How do I create a Quantum Time Operator with DifferentialEquations?

For the special case of unitary matrices, my quantum mechanics books tells me to use Time Evolution Operators.
β(t) = exp(-im*H*t/h)*β(0)

As far I know, I just need to use Matrix Exponential.
First, decompose H = ψ*λ*inv(ψ)

Second, we create a time evolution operator U = exp(-im*H*t) = ψ*exp(-im*λ*t)*inv(ψ)

If one sets a small enough time interval δt : δU = exp(-im*H*δt) = ψ*exp(-im*λ*δt)*inv(ψ)

Then, I can evolve iteratively the solution βₜ₊₁ = δU*βₜ of my problem.

using LinearAlgebra
using Random
N = 2

H = [1 1;-1 1]./sqrt(2)
β₀= rand(ComplexF64, N);

maxTimeSteps, t_max = 1000, 10
t = range(1, stop=t_max, length=maxTimeSteps);
δₜ = t[2]-t[1];

@time begin
    λ, ψ = eigen(H);
    δU = ψ*exp(-im*Diagonal(λ*δₜ))*inv(ψ)

    βₜ = []
    push!(βₜ,  deepcopy(β₀));
    for idx_t = 2:maxTimeSteps
        push!(βₜ, δU*βₜ[idx_t-1]  ) 

I would like to solve this problem with DifferentialEquations, but I don’t know how to properly write down. It should be simple, but I’m taking time.
My bet was to use du/dt = a*u as input, because its solution is u(t)=exp(a*t)

using DifferentialEquations
function ff(du, u, p,t) 
    du[:] .= -im*H*u
tspan = (0.0,t_max);
prob = ODEProblem(ff,β₀,tspan);
@time sol = solve(prob, Tsit5(), reltol=δₜ, abstol=δₜ);

I can check the difference of the last results are far away of each other.
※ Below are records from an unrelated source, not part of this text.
theorem startRoute_keeps (s : State) (n : ℕ) :
    State.keepsP writes_startRoute s (State.startRoute s n) := by
  unfold State.startRoute
  extract_lets -merge -underBinder +onlyGivenNames y1
  split
  · refine State.keepsP.mk ?_
    exact State.keeps.refl
  · extract_lets -merge -underBinder +onlyGivenNames y2
    extract_lets -merge -underBinder +onlyGivenNames y3
    extract_lets -merge -underBinder +onlyGivenNames y4
    split
    · refine State.keepsP.mk ?_
      exact State.keeps.refl
    · extract_lets -merge -underBinder +onlyGivenNames y5
      split
      · refine State.keepsP.mk ?_
        exact State.keeps.refl
      · split
        · refine State.keepsP.mk ?_
          exact State.keeps.refl
        · extract_lets -merge -underBinder +onlyGivenNames y6
          extract_lets -merge -underBinder +onlyGivenNames s7
          have h7 : State.keeps writes_startRoute s s7 := by
            unfold s7
            refine State.keeps.step ?_ (updBp_keeps ..) (by decide +kernel)
            refine State.keeps.step ?_ (installEntry_keeps ..) (by decide +kernel)
            exact State.keeps.refl
          try clear_value s7
          extract_lets -merge -underBinder +onlyGivenNames y8
          refine State.keepsP.mk ?_
          refine State.keeps.step ?_ (sendHop_keeps ..) (by decide +kernel)
          refine State.keeps.wr ?_ (by decide +kernel)
          exact h7

/-- What `releaseRoute` may write. -/
def writes_releaseRoute : Nat :=
  writes_sendBack ||| writes_dropEntry

theorem releaseRoute_keeps (s : State) (n : ℕ) (rid : Bool) (reason : ℕ) :
    State.keeps writes_releaseRoute s (State.releaseRoute s n rid reason) := by
  unfold State.releaseRoute
  split
  · exact State.keeps.refl
  · extract_lets -merge -underBinder +onlyGivenNames s1
    have h1 : State.keeps writes_releaseRoute s s1 := by
      unfold s1
      split
      · refine State.keeps.step ?_ (sendBack_keeps ..) (by decide +kernel)
        exact State.keeps.refl
      · exact State.keeps.refl
    try clear_value s1
    refine State.keeps.step ?_ (dropEntry_keeps ..) (by decide +kernel)
    exact h1

/-- What `releaseAll` may write. -/
def writes_releaseAll : Nat :=
  writes [.COL_BP_STATUS_ROUTED, .COL_BP_STATUS_UNRES] [.bps] ||| writes_releaseRoute

theorem releaseAll_keeps (s : State) (n : ℕ) (reason : ℕ) :
    State.keeps writes_releaseAll s (State.releaseAll s n reason) := by
  unfold State.releaseAll
  refine State.keeps.wr ?_ (by decide +kernel)
  refine State.keeps.wr ?_ (by decide +kernel)
  refine State.keeps.step ?_ (updBp_keeps ..) (by decide +kernel)
  refine State.keeps.step ?_ (releaseRoute_keeps ..) (by decide +kernel)
  refine State.keeps.step ?_ (releaseRoute_keeps ..) (by decide +kernel)
  exact State.keeps.refl

/-- What `routeLost` may write. -/
def writes_routeLost : Nat :=
  writes [.COL_BP_STATUS_REPAIRING] [] ||| writes_releaseAll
julia> abs.(βₜ[end] .- sol.u[end])
2-element Vector{Float64}:

Is there any one with physics background that already knows where my silly mistake is :tired_face:?

1 Like

See the examples which use the exponential integrators and Magnus methods.


Chris is right about Magnus propagators being the method of choice for QM. See also this earlier post: How to efficiently exponentiate a complex (symmetric) tridiagonal matrix?

Are you sure you want this Hamiltonian matrix though?

This is non-Hermitian, which is very untypical in Markovian (=normal) QM.


I knew it. I did some silly mistake, the wrong Hamiltonian was the first.
The second was to initialize the first method at t_0=1, and the other with t_0=0.

BUT I found major mistake :

I setup reltol=δₜ, abstol=δₜ, and in this example, δₜ=0.10010, which is a terrible tolerance. Just using default values, or not adaptive methods, everything worked as expected.

β₀ = [1.0+0im,1.0+0im] ./sqrt(2)

@time sol1 = solve(prob, Tsit5(), adaptive=true, dt=δₜ, dense=true, reltol=δₜ, abstol=δₜ);
@time sol2 = solve(prob, Tsit5(), adaptive=true, dt=δₜ, dense=true);
@time sol3 = solve(prob, Tsit5(), adaptive=false, dt=δₜ);

using Plots
fig1 = plot(t,  [abs2(βₜ[i][1]) for i=1:length(t)], label="exp")
plot!(t,  [abs2(sol1(t[i])[1]) for i=1:length(t)], label="sol1", lw=4, linestyle=:dot)

fig2 = plot(t,  [abs2(βₜ[i][1]) for i=1:length(t)], label="exp")
plot!(t,  [abs2(sol2(t[i])[1]) for i=1:length(t)], label="sol2", lw=4, linestyle=:dot)

fig3 = plot(t,  [abs2(βₜ[i][1]) for i=1:length(t)], label="exp")
plot!(t,  [abs2(sol3(t[i])[1]) for i=1:length(t)], label="sol3", lw=4, linestyle=:dot)

plot(fig1, fig2, fig3)


Anyway, using the matrix exponential still faster approach if I don’t need to guarantee stability.